May 27, 2008 - Volume 3, #51

Good Morning:
Memorial Day weekend marks the beginning of summer for us. Lest we forget, we are also remembering all of the brave military folks that paid the ultimate price for freedom. I'd say just the US troops, since that's where I hang my hat - but in today's global world - it's not just the US military that contributes to keep the world a safer place. I hope you all had a few kind thoughts for the soldiers that have fought against tyranny and anarchy since the beginning of time.

The pool in our neighborhood opens up on Memorial Day weekend. So my family and it seems everyone else in our neighborhood decides to spend some time at the pool. The kids just love it, although the idea of jumping into 70 degree water is up there with a root canal without novacaine for me. So I smile a lot, lather up my ample nose with sunscreen, and roam the side of the pool with my ever-present yellow noodle. Yes, those are noodles shown in the picture to your left.

Aren't there lifeguards at our pool? Why do I never let my kids (at least the little ones) out of my sight when they are in the water?

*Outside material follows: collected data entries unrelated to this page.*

-- ==== Sys2Proof/Laws/Bitmap.lean ====
section
/-! SUPPORT. The frame bitmap: where its words lie, what the bit writes change and leave, and what the two searches find
(spec/42_frame_bitmap.md R76 to R78). -/

namespace Sys2Proof.Machine

/-! ### Words of memory apart from each other -/

/-- A word store leaves a word alone that lies wholly below or above it. -/
theorem Memory.read32_write32_of_apart (m : Memory) (p q v : Word) (hp : p.toNat + 4 ≤ 4294967296) (hq : q.toNat + 4 ≤ 4294967296)
    (h : p.toNat + 4 ≤ q.toNat ∨ q.toNat + 4 ≤ p.toNat) : (m.write32 p v).read32 q = m.read32 q := by
  have key : ∀ a, (a = q ∨ a = q + 1#32 ∨ a = q + 2#32 ∨ a = q + 3#32) → (m.write32 p v).readByte a = m.readByte a := by
    intro a ha
    apply Memory.readByte_write32_of_ne <;> (rcases ha with rfl | rfl | rfl | rfl <;> bv_omega)
  simp only [Memory.read32]
  rw [key (q + 3#32) (by simp), key (q + 2#32) (by simp), key (q + 1#32) (by simp), key q (by simp)]

/-- The bytes of a word that does not run past the top lie at and just above its address. -/
theorem toNat_of_inWord {p a : Word} (hp : p.toNat + 4 ≤ 4294967296) (h : inWord p a) :
    p.toNat ≤ a.toNat ∧ a.toNat < p.toNat + 4 := by
  rcases h with rfl | rfl | rfl | rfl <;> constructor <;> bv_omega

/-! ### Where the bitmap lies -/

theorem State.bmWords_eq (s : State) : s.bmWords = (s.nframes.toNat + 31) / 32 := rfl

theorem State.bmCheck_iff (s : State) : s.bmCheck = true ↔ s.bitmapFits := by
  simp only [State.bmCheck, decide_eq_true_iff]
  exact Iff.rfl

theorem State.frameCount_le_bits (s : State) : s.frameCount ≤ 32 * s.bmWords := by
  simp only [State.bmWords_eq, State.frameCount]; omega

/-- Bitmap words lie in exact arithmetic where BMCHECK says they fit (R43, R44). -/
theorem State.bmWordAddr_toNat {s : State} (h : s.bitmapFits) {i : Nat} (hi : i < s.bmWords) :
    (s.bmWordAddr i).toNat = s.bmbase.toNat + 4 * i ∧ (s.bmWordAddr i).toNat + 4 ≤ 4294967296 := by
  have h' : s.bmbase.toNat + 4 * s.bmWords ≤ 4294967296 := h
  have e : (s.bmWordAddr i).toNat = s.bmbase.toNat + 4 * i := by
    simp only [State.bmWordAddr, BitVec.toNat_ofNat]
    omega
  exact ⟨e, by omega⟩

theorem State.bitWordAddr_toNat {s : State} (h : s.bitmapFits) {f : Nat} (hf : f < 32 * s.bmWords) :
    (s.bitWordAddr f).toNat = s.bmbase.toNat + 4 * (f / 32) ∧ (s.bitWordAddr f).toNat + 4 ≤ 4294967296 :=
  State.bmWordAddr_toNat h (by simp only [bmWordBits]; omega)

theorem State.bitmapWordOf_eq (s : State) (f : Nat) : s.bitmapWordOf f = s.bitWordAddr f := rfl

/-- The bytes of a frame's word lie in the bitmap. -/
theorem State.inBitmap_of_inWord {s : State} (h : s.bitmapFits) {f : Nat} (hf : f < 32 * s.bmWords) {a : Word}
    (ha : inWord (s.bitWordAddr f) a) : s.inBitmap a := by
  obtain ⟨e, l⟩ := State.bitWordAddr_toNat h hf
  have := toNat_of_inWord l ha
  simp only [State.bmWords_eq] at hf
  constructor <;> omega

/-! ### One bit written -/

theorem getLsbD_or_bitMask (w : Word) (f j : Nat) :
    (w ||| bitMaskOf f).getLsbD j = if j = f % 32 then true else w.getLsbD j := by
  have hf : f % 32 < 32 := Nat.mod_lt _ (by decide)
  simp only [bitMaskOf, bmWordBits, BitVec.getLsbD_or, BitVec.getLsbD_shiftLeft, BitVec.getLsbD_one]
  by_cases h : j = f % 32
  · simp [h, hf]
  · simp only [h, if_false]
    by_cases h' : j < f % 32
    · simp [h']
    · have : ¬ j - f % 32 = 0 := by omega
      simp [this]

theorem getLsbD_and_not_bitMask (w : Word) (f j : Nat) (hj : j < 32) :
    (w &&& ~~~bitMaskOf f).getLsbD j = if j = f % 32 then false else w.getLsbD j := by
  have hf : f % 32 < 32 := Nat.mod_lt _ (by decide)
  simp only [bitMaskOf, bmWordBits, BitVec.getLsbD_and, BitVec.getLsbD_not, BitVec.getLsbD_shiftLeft, BitVec.getLsbD_one]
  by_cases h : j = f % 32
  · simp [h, hf]
  · simp only [h, if_false]
    by_cases h' : j < f % 32
    · simp [h', hj]
    · have : ¬ j - f % 32 = 0 := by omega
      simp [this, hj]

/-- After a store to the word of frame `f`, the bits of that word are the stored word's and all other bits stay. -/
theorem State.bit_memWrite32 {s : State} (h : s.bitmapFits) {f g : Nat} (hf : f < 32 * s.bmWords) (hg : g < 32 * s.bmWords)
    (w : Word) : (s.memWrite32 (s.bitWordAddr f) w).bit g = if g / 32 = f / 32 then w.getLsbD (g % 32) else s.bit g := by
  obtain ⟨ef, lf⟩ := State.bitWordAddr_toNat h hf
  obtain ⟨eg, lg⟩ := State.bitWordAddr_toNat h hg
  show ((s.mem.write32 (s.bitWordAddr f) w).read32 (s.bitWordAddr g)).getLsbD (g % 32) = _
  split
  · next e =>
    have : s.bitWordAddr g = s.bitWordAddr f := by simp only [State.bitWordAddr, bmWordBits, e]
    rw [this, Memory.read32_write32_same]
  · next e =>
    rw [Memory.read32_write32_of_apart _ _ _ _ lf lg (by omega)]
    rfl

/-- `setbit(f)` sets frame `f`'s bit and no other (R76). -/
theorem State.bit_setBit {s : State} (h : s.bitmapFits) {f g : Nat} (hf : f < 32 * s.bmWords) (hg : g < 32 * s.bmWords) :
    (s.setBit f).bit g = if g = f then true else s.bit g := by
  rw [State.setBit, State.bit_memWrite32 h hf hg]
  split
  · next e =>
    rw [getLsbD_or_bitMask]
    by_cases hgf : g = f
    · simp [hgf]
    · have : ¬ g % 32 = f % 32 := by omega
      simp only [this, hgf, if_false]
      simp only [State.bit, State.bitWordAddr, bmWordBits, e]
  · next e =>
    have : ¬ g = f := by rintro rfl; exact e rfl
    simp [this]

/-- `clrbit(f)` clears frame `f`'s bit and no other (R76). -/
theorem State.bit_clearBit {s : State} (h : s.bitmapFits) {f g : Nat} (hf : f < 32 * s.bmWords) (hg : g < 32 * s.bmWords) :
    (s.clearBit f).bit g = if g = f then false else s.bit g := by
  rw [State.clearBit, State.bit_memWrite32 h hf hg]
  split
  · next e =>
    rw [getLsbD_and_not_bitMask _ _ _ (Nat.mod_lt _ (by decide))]
    by_cases hgf : g = f
    · simp [hgf]
    · have : ¬ g % 32 = f % 32 := by omega
      simp only [this, hgf, if_false]
      simp only [State.bit, State.bitWordAddr, bmWordBits, e]
  · next e =>
    have : ¬ g = f := by rintro rfl; exact e rfl
    simp [this]

/-- A word store changes no byte outside its word. -/
theorem State.readByte_memWrite32 {s : State} {pa v a : Word} (h : ¬ inWord pa a) :
    (s.memWrite32 pa v).mem.readByte a = s.mem.readByte a := by
  simp only [inWord, not_or] at h
  exact Memory.readByte_write32_of_ne _ _ _ _ h.1 h.2.1 h.2.2.1 h.2.2.2

theorem State.readByte_setBit {s : State} {f : Nat} {a : Word} (h : ¬ inWord (s.bitWordAddr f) a) :
    (s.setBit f).mem.readByte a = s.mem.readByte a := State.readByte_memWrite32 h

theorem State.readByte_clearBit {s : State} {f : Nat} {a : Word} (h : ¬ inWord (s.bitWordAddr f) a) :
    (s.clearBit f).mem.readByte a = s.mem.readByte a := State.readByte_memWrite32 h

/-! ### Ranges of bits written -/

/-- Setting a range of bits changes memory only. -/
theorem State.setBits_eq (s : State) (first n : Nat) : s.setBits first n = { s with mem := (s.setBits first n).mem } := by
  induction n with
  | zero => rfl
  | succ n ih =>
    simp only [State.setBits]
    rw [ih]
    rfl

/-- Clearing a range of bits changes memory only. -/
theorem State.clearBits_eq (s : State) (first n : Nat) : s.clearBits first n = { s with mem := (s.clearBits first n).mem } := by
  induction n with
  | zero => rfl
  | succ n ih =>
    simp only [State.clearBits]
    rw [ih]
    rfl

theorem State.setBits_bmWords (s : State) (first n : Nat) : (s.setBits first n).bmWords = s.bmWords := by
  rw [State.setBits_eq]; rfl
theorem State.setBits_bitWordAddr (s : State) (first n f : Nat) : (s.setBits first n).bitWordAddr f = s.bitWordAddr f := by
  rw [State.setBits_eq]; rfl
theorem State.setBits_fits (s : State) (first n : Nat) : (s.setBits first n).bitmapFits ↔ s.bitmapFits := by
  rw [State.setBits_eq]
theorem State.clearBits_bmWords (s : State) (first n : Nat) : (s.clearBits first n).bmWords = s.bmWords := by
  rw [State.clearBits_eq]; rfl
theorem State.clearBits_bitWordAddr (s : State) (first n f : Nat) : (s.clearBits first n).bitWordAddr f = s.bitWordAddr f := by
  rw [State.clearBits_eq]; rfl
theorem State.clearBits_fits (s : State) (first n : Nat) : (s.clearBits first n).bitmapFits ↔ s.bitmapFits := by
  rw [State.clearBits_eq]

/-- The bits after a range is set: exactly those of the range are 1 (R81, R88). -/
theorem State.bit_setBits {s : State} (h : s.bitmapFits) {first n g : Nat} (hn : first + n ≤ 32 * s.bmWords)
    (hg : g < 32 * s.bmWords) : (s.setBits first n).bit g = if first ≤ g ∧ g < first + n then true else s.bit g := by
  induction n with
  | zero => simp only [State.setBits]; rw [if_neg (by omega)]
  | succ n ih =>
    have hw := State.setBits_bmWords s first n
    simp only [State.setBits]
    rw [State.bit_setBit ((State.setBits_fits s first n).mpr h) (by omega) (by omega), ih (by omega)]
    by_cases e : g = first + n
    · simp [e]
    · by_cases e' : first ≤ g ∧ g < first + n
      · rw [if_neg e, if_pos e', if_pos (by omega)]
      · rw [if_neg e, if_neg e', if_neg (by omega)]

/-- The bits after a range is cleared: exactly those of the range are 0 (R80). -/
theorem State.bit_clearBits {s : State} (h : s.bitmapFits) {first n g : Nat} (hn : first + n ≤ 32 * s.bmWords)
    (hg : g < 32 * s.bmWords) : (s.clearBits first n).bit g = if first ≤ g ∧ g < first + n then false else s.bit g := by
  induction n with
  | zero => simp only [State.clearBits]; rw [if_neg (by omega)]
  | succ n ih =>
    have hw := State.clearBits_bmWords s first n
    simp only [State.clearBits]
    rw [State.bit_clearBit ((State.clearBits_fits s first n).mpr h) (by omega) (by omega), ih (by omega)]
    by_cases e : g = first + n
    · simp [e]
    · by_cases e' : first ≤ g ∧ g < first + n
      · rw [if_neg e, if_pos e', if_pos (by omega)]
      · rw [if_neg e, if_neg e', if_neg (by omega)]

/-- Setting a range of bits writes no byte outside the bitmap (R76). -/
theorem State.readByte_setBits {s : State} (h : s.bitmapFits) {first n : Nat} (hn : first + n ≤ 32 * s.bmWords) {a : Word}
    (ha : ¬ s.inBitmap a) : (s.setBits first n).mem.readByte a = s.mem.readByte a := by
  induction n with
  | zero => rfl
  | succ n ih =>
    simp only [State.setBits]
    rw [State.readByte_setBit, ih (by omega)]
    rw [State.setBits_bitWordAddr]
    exact fun hw => ha (State.inBitmap_of_inWord h (by omega) hw)

/-- Clearing a range of bits writes no byte outside the bitmap (R76). -/
theorem State.readByte_clearBits {s : State} (h : s.bitmapFits) {first n : Nat} (hn : first + n ≤ 32 * s.bmWords) {a : Word}
    (ha : ¬ s.inBitmap a) : (s.clearBits first n).mem.readByte a = s.mem.readByte a := by
  induction n with
  | zero => rfl
  | succ n ih =>
    simp only [State.clearBits]
    rw [State.readByte_clearBit, ih (by omega)]
    rw [State.clearBits_bitWordAddr]
    exact fun hw => ha (State.inBitmap_of_inWord h (by omega) hw)

/-! ### The whole bitmap written -/

/-- Filling the bitmap changes memory only. -/
theorem State.fillBitmap_eq (s : State) (n : Nat) : s.fillBitmap n = { s with mem := (s.fillBitmap n).mem } := by
  induction n with
  | zero => rfl
  | succ n ih =>
    simp only [State.fillBitmap]
    rw [ih]
    rfl
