/-- BmFindAnswersTheLeastFreeFrame, BmAllocTakesTheLeastFreeFrame: a first free frame, the last frame as the only free one, none. -/
theorem wit_leastFree : sB.bitmapFits ∧ sB.leastFree 2 ∧ sL.bitmapFits ∧ sL.leastFree 63 ∧ sF.bitmapFits ∧ sF.noFree ∧ ¬ sX.bitmapFits := by
  unfold State.leastFree State.noFree
  decide +kernel

/-- BmFindrunAnswersTheLowestRun, BmAllocrunTakesTheLowestRun: a run, a count of 0, a count one above NFRAMES. -/
theorem wit_leastRun : sB.bitmapFits ∧ (2#32 : Word) ≠ 0#32 ∧ sB.leastRun (2#32 : Word).toNat 4 ∧ (0#32 : Word) = 0#32 ∧
    (∀ f, ¬ sB.freeRun (65#32 : Word).toNat f) ∧ ¬ sX.bitmapFits := by
  have h : sB.freeRun 2 4 ∧ ¬ sB.freeRun 2 0 ∧ ¬ sB.freeRun 2 1 ∧ ¬ sB.freeRun 2 2 ∧ ¬ sB.freeRun 2 3 := by
    refine ⟨⟨by decide, fun g h1 h2 => ?_⟩, fun h => ?_, fun h => ?_, fun h => ?_, fun h => ?_⟩
    · have : g = 4 ∨ g = 5 := by omega
      rcases this with rfl | rfl <;> decide
    · exact absurd (h.2 0 (by decide) (by decide)) (by decide)
    · exact absurd (h.2 1 (by decide) (by decide)) (by decide)
    · exact absurd (h.2 3 (by decide) (by decide)) (by decide)
    · exact absurd (h.2 3 (by decide) (by decide)) (by decide)
  refine ⟨by decide, by decide, ⟨h.1, fun g hg => ?_⟩, rfl, fun f hf => ?_, by decide⟩
  · interval_cases g
    · exact h.2.1
    · exact h.2.2.1
    · exact h.2.2.2.1
    · exact h.2.2.2.2
  · have h1 : f + 65 ≤ 64 := hf.1
    omega

theorem wit_AllocatedFrameIsUsedUntilFreed : sB.Inv ∧ sB.halted = false ∧ exec .bmAlloc sB = .next (nxt (exec .bmAlloc sB)) ∧
    statusResult (nxt (exec .bmAlloc sB)).status = 0#4 := ⟨inv_sB, by decide, answers _ _, by decide⟩

theorem wit_SuccessiveAllocationsAscend :
    let t := nxt (exec .bmAlloc sB)
    sB.Inv ∧ sB.halted = false ∧ exec .bmAlloc sB = .next t ∧ statusResult t.status = 0#4 ∧
    exec .bmAlloc t = .next (nxt (exec .bmAlloc t)) ∧ statusResult (nxt (exec .bmAlloc t)).status = 0#4 :=
  ⟨inv_sB, by decide, answers _ _, by decide, answers _ _, by decide⟩

/-- Each of the three ends: an outcome, a fatal fault, the halted block; bytes at both edges of the bitmap. -/
theorem wit_ScannerWritesOnlyTheBitmapRes0AndItsOutcome : Instr.bmSetall.opc.extractLsb' 4 4 = 1#4 ∧
    (Instr.bmAllocrun 2#32).opc.extractLsb' 4 4 = 1#4 ∧ exec .bmSetall sB = .next (nxt (exec .bmSetall sB)) ∧ sB.halted = false ∧
    exec .bmSetall sX = .next (nxt (exec .bmSetall sX)) ∧ sX.halted = false ∧ (nxt (exec .bmSetall sX)).halted = true ∧
    exec .bmSetall sH = .next (nxt (exec .bmSetall sH)) ∧ sH.halted = true ∧ ¬ sB.inBitmap 0xFFF#32 ∧ ¬ sB.inBitmap 0x1008#32 :=
  ⟨by decide, by decide, answers _ _, by decide, answers _ _, by decide, by decide, answers _ _, by decide, by decide, by decide⟩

Wouldn't it be easier and more relaxing to just sit on a lounge chair, sip a cold brew, and kibbutz with my neighborhood friends?

Of course it would, but it would also be the wrong thing to do. The Boss grew up as a lifeguard at her local pool, and she would tell me stories. Bad stories about what can happen when you don't pay attention. So I pay attention. I'm not willing to take a risk with the lives of my children or any of the other children at the pool. 

It's really about the lifeguards. These are 16 or 17 year old kids that are working on their tan. I'm sure they are good swimmers, and most are even diligent kids. But with 100 kids in the pool at any given time, would they see mine if there was a problem? They haven't in the past, so I'm not willing to take the chance that they will in the future. By the second time you pull your flailing kid over to the side of the pool, you get it. The lifeguards are for the other kids, not yours.

I'm sure most of the neighborhood thinks I'm a bit wacky. I'm pretty anti-social on a good day, so I guess I'm staying in character when I just roam around with my noodle, laser focused on my kids. I'm OK with that. Leaving the safety of my kids to a lifeguard that is more worried about that emerging zit or the latest version of Rock Band? Not so much.

In a year or two, I'll be able to chill out. By then, all of the kids will be great in the water. They are pretty much there right now, but I'm sure you all know how hard it is to turn off the paranoia that drives us during the week. As if it was only during the week, right? So I'm constantly doing risk analysis. I'm constantly monitoring the pool. And I'm ready to REACT FASTER if something were to happen. 

And that can mean the difference between life and death - especially around the pool. Have a great, safe day.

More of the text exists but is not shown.